Authors should provide an abstract of 150 words or fewer. The body of an Opinion/Hypothesis article may have section headings and/or paragraph lead-ins.

Commentaries

Commentaries are short articles (with a maximum of 1,000 words) that discuss issues of particular significance to the field of microbial sciences. Commentaries may discuss papers of special interest published in mBio or other timely information or comment. Commentaries may be solicited by editors or unsolicited submissions.

Authors should provide an abstract of 150 words or fewer. The body of a Commentary may have section headings and/or paragraph lead-ins.

Perspectives

Perspectives are brief reviews (limited to 2,000 words) that offer a succinct overview of a specific topic, with an emphasis on opinion and synthesis.

Authors should provide an abstract of 150 words or fewer. The body of a Perspective may have section headings and/or paragraph lead-ins.

Editorials

Editorials communicated by members of the mBio Board of Editors address issues of science, politics, or policy.

Editorials should include an abstract of 150 words or fewer.

Letters to the Editor

Letters to the Editor are intended for comments on articles published in the journal and must cite published references to support the writer’s argument.

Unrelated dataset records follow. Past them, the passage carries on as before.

-- ==== Sys2Proof/Laws/Orders.lean ====
section
/-! SUPPORT. The reply places of the orders that wait; what taking an order comes to; and what an order that is answered at once comes to,
once it is known what was taken, in which part state, and how its fields read. -/

namespace Sys2Proof.Machine

/-! ### Reply places (R162) -/

/-- Giving places back changes no order but for its place. -/
theorem keepPlaces_unplaced (inTurn : List Order → Order → Bool) (before l : List Order) :
    (keepPlaces inTurn before l).map Order.unplaced = l.map Order.unplaced := by
  induction l generalizing before with
  | nil => rfl
  | cons o l ih =>
    unfold keepPlaces
    simp only [List.map_cons, ih, List.cons.injEq, and_true]
    split <;> rfl

/-- Giving places back takes no place. -/
theorem keepPlaces_count (inTurn : List Order → Order → Bool) (before l : List Order) :
    ((keepPlaces inTurn before l).filterMap Order.place).length ≤ (l.filterMap Order.place).length := by
  induction l generalizing before with
  | nil => exact Nat.le_refl _
  | cons o l ih =>
    unfold keepPlaces
    have := ih (before ++ [if inTurn before o = true then o else { o with place := none }])
    split
    · rename_i h
      simp only [h, if_true] at this
      cases hp : o.place <;> simp only [List.filterMap_cons, hp, List.length_cons] <;> omega
    · rename_i h
      rw [if_neg h] at this
      cases hp : o.place <;> simp only [List.filterMap_cons, hp, List.length_cons] <;> omega

/-- Giving places changes no order but for its place. -/
theorem givePlaces_unplaced (inTurn : List Order → Order → Bool) (free : List Nat) (before l : List Order) :
    (givePlaces inTurn free before l).map Order.unplaced = l.map Order.unplaced := by
  induction l generalizing free before with
  | nil => rfl
  | cons o l ih =>
    unfold givePlaces
    split
    · simp only [List.map_cons, ih]
    · split
      · rfl
      · simp only [List.map_cons, ih, Order.unplaced]

/-- Giving places uses no more than the free ones. -/
theorem givePlaces_count (inTurn : List Order → Order → Bool) (free : List Nat) (before l : List Order) :
    ((givePlaces inTurn free before l).filterMap Order.place).length ≤ (l.filterMap Order.place).length + free.length := by
  induction l generalizing free before with
  | nil => simp [givePlaces]
  | cons o l ih =>
    unfold givePlaces
    split
    · have := ih free (before ++ [o])
      cases hp : o.place <;> simp only [List.filterMap_cons, hp, List.length_cons] <;> omega
    · rename_i h
      have hp : o.place = none := by
        cases hp : o.place with
        | none => rfl
        | some p => simp [hp] at h
      split
      · simp
      · rename_i place free
        have := ih free (before ++ [{ o with place := some place }])
        simp only [List.filterMap_cons, hp, List.length_cons]
        omega

/-- Setting places aside changes no order but for its place. -/
theorem State.setPlaces_unplaced (s : State) : s.setPlaces.link.orders.map Order.unplaced = s.link.orders.map Order.unplaced :=
  (givePlaces_unplaced _ _ _ _).trans (keepPlaces_unplaced _ _ _)

/-- Taking back keeps the reply path within its places. -/
theorem State.takeBackPlaces_count (s : State) : s.takeBackPlaces.link.placesInUse.length ≤ s.link.placesInUse.length := by
  have a := keepPlaces_count s.inTurn [] s.link.orders
  simp only [Link.placesInUse, List.length_append, State.takeBackPlaces, State.withOrders, State.withLink]
  omega

/-- Giving the free places keeps the reply path within its places. -/
theorem State.giveFreePlaces_count (s : State) (h : s.link.placesInUse.length ≤ Config.replyPlaces) :
    s.giveFreePlaces.link.placesInUse.length ≤ Config.replyPlaces := by
  have a := givePlaces_count s.inTurn s.link.freeList [] s.link.orders
  have b : s.link.freeList.length ≤ Config.replyPlaces - s.link.placesInUse.length := List.length_take_le _ _
  simp only [Link.placesInUse, List.length_append] at b h ⊢
  simp only [State.giveFreePlaces, State.withOrders, State.withLink]
  omega

/-- Setting places aside keeps the reply path within its places. -/
theorem State.setPlaces_count (s : State) (h : s.link.placesInUse.length ≤ Config.replyPlaces) :
    s.setPlaces.link.placesInUse.length ≤ Config.replyPlaces :=
  s.takeBackPlaces.giveFreePlaces_count (Nat.le_trans s.takeBackPlaces_count h)

/-! ### Taking an order (R161) -/

/-- The oldest order of a unit stands before every other of that unit. -/
theorem oldestOf_spec {owner : OrderOwner} {l rest : List Order} {o : Order} :
    oldestOf owner l = some (o, rest) ↔ ∃ before after, l = before ++ o :: after ∧ rest = before ++ after ∧ o.kind.owner = owner ∧
      ∀ x ∈ before, x.kind.owner ≠ owner := by
  induction l generalizing rest with
  | nil => simp [oldestOf]
  | cons x l ih =>
    unfold oldestOf
    split
    · rename_i h
      constructor
      · intro e
        obtain ⟨rfl, rfl⟩ := Prod.mk.inj (Option.some.inj e)
        exact ⟨[], l, rfl, rfl, h, by simp⟩
      · rintro ⟨before, after, e, rfl, ho, hb⟩
        cases before with
        | nil =>
          obtain ⟨rfl, rfl⟩ := List.cons.inj e
          rfl
        | cons y before =>
          obtain ⟨rfl, -⟩ := List.cons.inj e
          exact absurd h (hb x (by simp))
    · rename_i h
      constructor
      · intro e
        obtain ⟨⟨p, q⟩, hq, hp⟩ := Option.map_eq_some_iff.1 e
        obtain ⟨rfl, rfl⟩ := Prod.mk.inj hp
        obtain ⟨before, after, rfl, rfl, ho, hb⟩ := ih.1 hq
        refine ⟨x :: before, after, rfl, rfl, ho, ?_⟩
        intro y hy
        rcases List.mem_cons.1 hy with rfl | hy
        · exact h
        · exact hb y hy
      · rintro ⟨before, after, e, rfl, ho, hb⟩
        cases before with
        | nil =>
          obtain ⟨rfl, rfl⟩ := List.cons.inj e
          exact absurd ho h
        | cons y before =>
          obtain ⟨rfl, rfl⟩ := List.cons.inj e
          rw [ih.2 ⟨before, after, rfl, rfl, ho, fun z hz => hb z (by simp [hz])⟩]
          rfl

/-- When an order is taken, and what taking it comes to (R161, R162). -/
theorem State.takeOrder_spec {s t : State} {kind : OrderKind} {place : Nat} {body : List Byte} :
    s.takeOrder kind = some (place, body, t) ↔ ∃ before o after, s.link.orders = before ++ o :: after ∧ o.kind = kind ∧ o.body = body ∧
      o.place = some place ∧ (∀ x ∈ before, x.kind.owner ≠ kind.owner) ∧ s.ready kind.owner = true ∧
      t = s.withLink { s.link with orders := before ++ after, taken := s.link.taken ++ [{ place, kind, tag := o.tag }] } := by
  unfold State.takeOrder
  constructor
  · intro h
    split at h
    · exact absurd h (by simp)
    · rename_i o rest ho
      obtain ⟨before, after, he, rfl, hk, hb⟩ := oldestOf_spec.1 ho
      split at h
      · exact absurd h (by simp)
      · rename_i p hp
        split at h
        · rename_i hr
          obtain ⟨rfl, rfl, rfl⟩ : p = place ∧ o.body = body ∧ _ = t := by simpa using h
          exact ⟨before, o, after, he, hr.1, rfl, hp, hb, hr.2, rfl⟩
        · exact absurd h (by simp)
  · rintro ⟨before, o, after, he, rfl, rfl, hp, hb, hr, rfl⟩
    rw [oldestOf_spec.2 ⟨before, after, he, rfl, rfl, hb⟩]
    simp only [hp, hr, and_self, if_true]

/-! ### Orders answered at once -/

/-- The order that was taken is carried out and its reply made. -/
theorem State.answerOrder_taken {s t : State} {kind : OrderKind} {place : Nat} {body : List Byte}
    (h : s.takeOrder kind = some (place, body, t)) (act : List Byte → State → Answer) :
    s.answerOrder kind act = (act body t).2.2.reply place (act body t).1 (act body t).2.1 := by
  simp only [State.answerOrder, h]

/-- An order no unit can take now changes nothing. -/
theorem State.answerOrder_waits {s : State} {kind : OrderKind} (h : s.takeOrder kind = none) (act : List Byte → State → Answer) :
    s.answerOrder kind act = s := by
  simp only [State.answerOrder, h]

theorem outsideRestart_served {t : State} (h : t.link.partState ≠ .restarting) (act : List Byte → State → Answer)
    (body : List Byte) : outsideRestart act body t = act body t := if_neg h

theorem outsideRestart_refused {t : State} (h : t.link.partState = .restarting) (act : List Byte → State → Answer)
    (body : List Byte) : outsideRestart act body t = (.wrongState, .none, t) := if_pos h

theorem withOperand_some {α : Type} {read : List Byte → Option α} {body : List Byte} {v : α} (h : read body = some v)
    (act : α → State → Answer) (t : State) : withOperand read act body t = act v t := by
  simp only [withOperand, h]

theorem withOperand_none {α : Type} {read : List Byte → Option α} {body : List Byte} (h : read body = none)
    (act : α → State → Answer) (t : State) : withOperand read act body t = (.badValue, .none, t) := by
  simp only [withOperand, h, refuse]

/-- The fields of an order that is served and whose fields are in range. -/
theorem readOrder_ok {α : Type} {read : List Byte → Option α} {body : List Byte} {v : α} {served : Bool} :
    readOrder served read body = .ok v ↔ served = true ∧ read body = some v := by
  unfold readOrder
  cases served <;> cases read body <;> simp

/-- How an order that is not served, or whose fields are out of range, is refused. -/
theorem readOrder_error {α : Type} {read : List Byte → Option α} {body : List Byte} {code : ReplyCode} {served : Bool} :
    readOrder served read body = .error code ↔
      (served = false ∧ code = .wrongState) ∨ (served = true ∧ read body = none ∧ code = .badValue) := by
  unfold readOrder
  cases served <;> cases read body <;> simp [eq_comm]

end Sys2Proof.Machine
end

Letters may be no more than 500 words long and must be typed double-spaced. All Letters to the Editor must be submitted electronically. The cover letter should refer to the article in question by its title and the last name of the first author. In addition, the volume and issue and/or DOI should be indicated. Letters to the Editor do not have abstracts. The Letter must have a distinct title, which must appear on the manuscript and on the submission form. Figures and tables should be kept to a minimum.

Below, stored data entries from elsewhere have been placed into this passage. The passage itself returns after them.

/-- Settles O7: PLAN_SET by its fields and the part state, CLOSE_PERIOD by the plans it applies one after another. -/
theorem plansStagedAndApplied : Obligations.PlansStagedAndApplied := by
  refine ⟨fun s t place body n p taken fields => ⟨fun config => ?_, fun running => ?_⟩, fun s t place body taken running => ?_,
    fun s t place body taken => ?_, fun s t place body taken other => ?_⟩
  · have outside : t.link.partState ≠ .restarting := by simp [config]
    refine ⟨t.charging.storePlan n p, ?_, rfl, fun m => Charging.activePlan_storePlan _ n m p,
      fun m => Charging.pendingPlan_storePlan _ n m p⟩
    rw [exec_planSet, State.answerOrder_applied taken outside fields, planSetAct_config config]
    rfl
  · have outside : t.link.partState ≠ .restarting := by simp [running]
    refine ⟨t.charging.stagePlan n p, ?_, rfl, fun m => Charging.pendingPlan_stagePlan _ n m p⟩
    rw [exec_planSet, State.answerOrder_applied taken outside fields, planSetAct_other (by simp [running])]
    rfl
  · refine ⟨t.charging.closePeriod, t.charging.marked.length, ?_, Charging.closePeriod_frame _, fun m low mark => ?_,
      fun m unmarked => ?_, rfl⟩
    · rw [exec_closePeriod, State.answerOrder_taken taken, closePeriodAct_running running]
      rfl
    · have marked : m ∈ t.charging.marked := (Charging.mem_marked _ m).2 ⟨low, mark⟩
      obtain ⟨active, pending⟩ := Charging.closePeriod_plan t.charging m
      exact ⟨active.trans (if_pos marked), pending.trans (if_pos marked)⟩
    · have unmarked : m ∉ t.charging.marked := fun h => unmarked ((Charging.mem_marked _ m).1 h)
      obtain ⟨active, pending⟩ := Charging.closePeriod_plan t.charging m
      exact ⟨active.trans (if_neg unmarked), pending.trans (if_neg unmarked)⟩
  · intro at_ wrong
    refine ⟨fun misfit outside => ?_, fun fits => ?_⟩
    · have unread := Operands.planSet_misfit ((Operands.not_planFits_iff body).2 misfit)
      rw [exec_planSet, State.answerOrder_badValue taken outside unread]
    · exact Operands.planSet_fits (not_not.1 (mt (Operands.not_planFits_iff body).1 fits))
  · rw [exec_closePeriod, State.answerOrder_taken taken, closePeriodAct_refused other]

/-- Settles O8: by the part state, the range of the number and the mark. -/
theorem planReadAnswers : Obligations.PlanReadAnswers := by
  intro s t place n taken pending
  refine ⟨fun restarting => ?_, fun outside high => ?_, fun outside low => ?_⟩
  · rw [exec_planRead, State.answerOrder_taken taken, outsideRestart_refused restarting]
  · rw [exec_planRead, State.answerOrder_badValue taken outside (Operands.planRead_high high)]
  · have copies : exec .planRead s = .next (t.reply place .ok (.planCopies (t.charging.activePlan n.toNat)
        (if pending.mark then some pending.plan else none) t.charging.period)) := by
      rw [exec_planRead, State.answerOrder_applied taken outside (Operands.planRead_low low)]
      rfl
    refine ⟨fun marked => ?_, fun unmarked => ?_⟩
    · rw [copies, if_pos marked]
    · rw [copies, if_neg (by simp [unmarked])]

end Sys2Proof.Machine
end

section
/-! SUPPORT. Pricing an outcome, the reservation estimate, and the settlement of the head on its record (O33 to O35). -/

namespace Sys2Proof.Machine

/-! ### Pricing (R121, R122) -/

theorem scaled_mono {a b p q : Nat} (amount : a ≤ b) (factor : p ≤ q) : scaled a p ≤ scaled b q :=
  Nat.div_le_div_right (Nat.add_le_add_right (Nat.mul_le_mul amount factor) 8)

namespace EntryOutcome

theorem isDelivered_iff (o : EntryOutcome) : o.isDelivered = true ↔ o = .delivered ∨ o = .unconfirmed := by
  cases o <;> simp [isDelivered]

theorem isDelivered_of_mem {o : EntryOutcome} (h : o ∈ [EntryOutcome.delivered, .unconfirmed]) : o.isDelivered = true :=
  (isDelivered_iff o).2 (List.mem_pair.1 h)

end EntryOutcome

namespace Plan

/-- The factor of a level the plan lists does not depend on what stands for an unlisted one. -/
theorem factor_listed {p : Plan} {level : Nat} (h : level < p.priority.length) (d : Nat) :
    p.priority.getD level 16 = p.priority.getD level d := by
  rw [List.getD_eq_getElem _ _ h, List.getD_eq_getElem _ _ h]

theorem groupStep_eq (p : Plan) (group : Option Nat) (sum : Nat) :
    p.groupStep group.isSome sum = if group = none then sum else scaled sum p.group := by
  cases group <;> rfl

theorem groupStep_mono (p : Plan) (member : Bool) {a b : Nat} (h : a ≤ b) : p.groupStep member a ≤ p.groupStep member b := by
  cases member
  · exact h
  · exact scaled_mono h le_rfl

/-- The raw fee of a delivered page: nothing while allowance remains (R121, steps 1 and 2). -/
def rawFee (p : Plan) (blocks used : Nat) : Nat := if used < p.allowance then 0 else p.base + p.block * blocks

theorem rawFee_le (p : Plan) (blocks used : Nat) : p.rawFee blocks used ≤ p.base + p.block * blocks := by
  unfold rawFee
  split
  · exact Nat.zero_le _
  · exact le_rfl

theorem within_iff {o : EntryOutcome} (delivered : o.isDelivered = true) (p : Plan) (used : Nat) :
    p.within o used = true ↔ used < p.allowance := by
  rw [within, delivered, Bool.true_and, decide_eq_true_iff]

theorem charge_delivered {o : EntryOutcome} (delivered : o.isDelivered = true) (p : Plan) (e : Entry) (used : Nat) :
    p.charge o e used = min (p.groupStep e.group.isSome
      (scaled (p.rawFee e.blocks used) (p.priority.getD e.originalLevel 16) + p.retry * (e.attempts - 1))) p.cap := by
  have raw : (if p.within o used then 0 else p.base + p.block * e.blocks) = p.rawFee e.blocks used :=
    if_congr (within_iff delivered p used) rfl rfl
  rw [← raw]
  rcases (EntryOutcome.isDelivered_iff o).1 delivered with rfl | rfl
  · rfl
  · rfl

theorem charge_expired {o : EntryOutcome} (h : o ∈ [EntryOutcome.expiredRetries, .expiredLifetime]) (p : Plan) (e : Entry)
    (used : Nat) : p.charge o e used = min (scaled p.base p.expiry) p.cap ∧ p.within o used = false := by
  rcases List.mem_pair.1 h with rfl | rfl
  · exact ⟨rfl, rfl⟩
  · exact ⟨rfl, rfl⟩

theorem charge_free {o : EntryOutcome} (h : o ∈ [EntryOutcome.cancelled, .faulted]) (p : Plan) (e : Entry) (used : Nat) :
    p.charge o e used = 0 ∧ p.within o used = false := by
  rcases List.mem_pair.1 h with rfl | rfl
  · exact ⟨rfl, rfl⟩
  · exact ⟨rfl, rfl⟩

theorem charge_le_cap (p : Plan) (o : EntryOutcome) (e : Entry) (used : Nat) : p.charge o e used ≤ p.cap := by
  cases o with
  | delivered | unconfirmed => exact min_le_right _ _
  | expiredRetries | expiredLifetime => exact min_le_right _ _
  | cancelled | faulted => exact Nat.zero_le _

/-! ### The estimate covers the charge (R123) -/

/-- Delivered after no more attempts than the estimate supposes: each step of R121 is monotone. -/
theorem charge_le_estimate {o : EntryOutcome} (delivered : o.isDelivered = true) (p : Plan) (e : Entry) (used : Nat) {m : Nat}
    (attempts : e.attempts ≤ m) : p.charge o e used ≤ p.estimate e.blocks e.originalLevel m e.group.isSome := by
  rw [charge_delivered delivered]
  exact min_le_min_right p.cap (p.groupStep_mono _ (Nat.add_le_add (scaled_mono (p.rawFee_le _ _) le_rfl)
    (Nat.mul_le_mul_left _ (Nat.sub_le_sub_right attempts 1))))

/-- The expiry factor is no more than a priority factor, so B scaled by it is no more than the page fee. -/
theorem expiry_le_pageFee {p : Plan} {level : Nat} (listed : level < p.priority.length) (factors : ∀ q ∈ p.priority, 16 ≤ q)
    (expiry : p.expiry ≤ 16) (blocks : Nat) : scaled p.base p.expiry ≤ p.pageFee blocks level := by
  have factor : 16 ≤ p.priority.getD level 16 := by
    rw [List.getD_eq_getElem _ _ listed]
    exact factors _ (List.getElem_mem listed)
  exact scaled_mono (Nat.le_add_right _ _) (expiry.trans factor)

end Plan

/-- Settles O33, outcome by outcome. -/
theorem chargePriced : Obligations.ChargePriced := by
  intro p e used listed n a raw fee sum expiry
  refine ⟨fun o ho => ?_, fun o ho => ?_, fun o ho => Plan.charge_free ho p e used, fun o => p.charge_le_cap o e used⟩
  · have delivered := EntryOutcome.isDelivered_of_mem ho
    refine ⟨?_, Plan.within_iff delivered p used⟩
    rw [Plan.charge_delivered delivered, Plan.factor_listed listed 0, Plan.groupStep_eq, Nat.min_def]
    rfl
  · obtain ⟨charge, within⟩ := Plan.charge_expired ho p e used
    exact ⟨charge.trans Nat.min_def, within⟩

/-- Settles O34: the steps of the price are monotone, and the expiry factor is at most a priority factor. -/
theorem estimateCoversCharge : Obligations.EstimateCoversCharge := by
  intro p e used m listed factors expiry attempts estimate fee stepped
  refine ⟨?_, fun o ho => p.charge_le_estimate (EntryOutcome.isDelivered_of_mem ho) e used attempts, fun alone o ho => ?_⟩
  · simp only [estimate, Plan.estimate, Plan.pageFee, Plan.factor_listed listed 0, Plan.groupStep_eq, Nat.min_def]
    rfl
  · have fee := (Plan.expiry_le_pageFee listed factors expiry e.blocks).trans (Nat.le_add_right _ (p.retry * (m - 1)))
    rw [(Plan.charge_expired ho p e used).1]
    simp only [estimate, Plan.estimate, alone]
    exact min_le_min_right p.cap fee

/-! ### The settlement of the head (R126 to R129) -/

theorem State.awaitedHead_record {s : State} {el : SettleElement} {rest : List SettleElement} {e : Entry}
    (head : s.charging.head = .record) (list : s.charging.settleList = el :: rest) (live : s.store.entry el.entry = some e) :
    s.awaitedHead = some (el, e) := by
  simp only [State.awaitedHead, head, list, live, Option.map_some]

theorem execSettlement_held {s : State} {sub way : Nat} {el : SettleElement} {e : Entry}
    (turn : s.heldTurn .settlementRead = some (sub, way)) (awaited : s.awaitedHead = some (el, e)) :
    exec .settlement s = .next ((s.serveHolding sub way).settleServed sub way).settleDown := by
  show execSettlement s = _
  simp only [execSettlement, turn, awaited]

/-- The head settled on the record its read has served. -/
theorem State.settleServed_eq {s : State} {el : SettleElement} {e : Entry} {o : EntryOutcome} (awaited : s.awaitedHead = some (el, e))
    (outcome : e.outcome = some o) (sub way : Nat) :
    let r := s.lineRecord sub way
    let m := moneyOf (s.charging.activePlan r.host.plan) e o r
    s.settleServed sub way = (s.closingUpdate sub way (settlementUpdate m e o)).finishSettlement el e m (some r.host.plan) := by
  simp only [State.settleServed, awaited, outcome, Option.getD_some]

theorem moneyOf_prepaid {r : Record} (prepaid : r.host.account = .prepaid) (p : Plan) (e : Entry) (o : EntryOutcome) :
    let m := moneyOf p e o r
    m.deducted = min (p.charge o e r.allowanceUsed) (r.balance - (r.reserved - e.reservation)) ∧
      m.shortfall = p.charge o e r.allowanceUsed - m.deducted := by
  simp only [moneyOf, prepaid, Record.others, and_self]

theorem moneyOf_postpaid {r : Record} (postpaid : ¬r.host.account = .prepaid) (p : Plan) (e : Entry) (o : EntryOutcome) :
    (moneyOf p e o r).deducted = 0 ∧ (moneyOf p e o r).shortfall = 0 := by
  have account : r.host.account = .postpaid := by
    cases h : r.host.account with
    | postpaid => rfl
    | prepaid => exact absurd h postpaid
  simp only [moneyOf, account, and_self]

/-- Settles O35: the money by the kind of account, the record by the closing update on the record as rolled. -/
theorem settlementMovesMoney : Obligations.SettlementMovesMoney := by
  intro s sub way el rest e o turn head list live outcome r p charge others prepaid
  obtain ⟨c, held, closed, record⟩ := State.closingUpdate_held s sub way (State.heldTurn_valid turn)
    (settlementUpdate (moneyOf p e o r) e o)
  refine ⟨c, moneyOf p e o r, _, rfl, rfl, fun h => moneyOf_prepaid h p e o, fun h => moneyOf_postpaid h p e o, ?_, held, ?_⟩
  · simp only [settlementUpdate, EntryOutcome.isDelivered_iff]
    rfl
  · have served : (s.serveHolding sub way).awaitedHead = some (el, e) := State.awaitedHead_record head list live
    rw [execSettlement_held turn (State.awaitedHead_record head list live), State.settleServed_eq served outcome, record]
    exact congrArg (fun u : State => Host.Outcome.next (u.finishSettlement el e (moneyOf p e o r) (some r.host.plan)).settleDown) closed

end Sys2Proof.Machine
end

section
/-! SUPPORT. Notices offered, and what a link reset discards (O18). -/

namespace Sys2Proof.Machine

/-! ### What the transmitter holds (R159, R163) -/

namespace Sending

/-- The replies being sent: one or none. -/
def replies : Sending → Nat
  | .reply _ _ => 1
  | _ => 0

The Letter will be sent to the editor who handled the article in question. If the editor believes that publication is warranted, he/she will solicit a reply from the corresponding author of the article and make a recommendation to the editor in chief. Final approval for publication rests with the editor in chief.

Please note that some indexing/abstracting services do not include Letters to the Editor in their databases.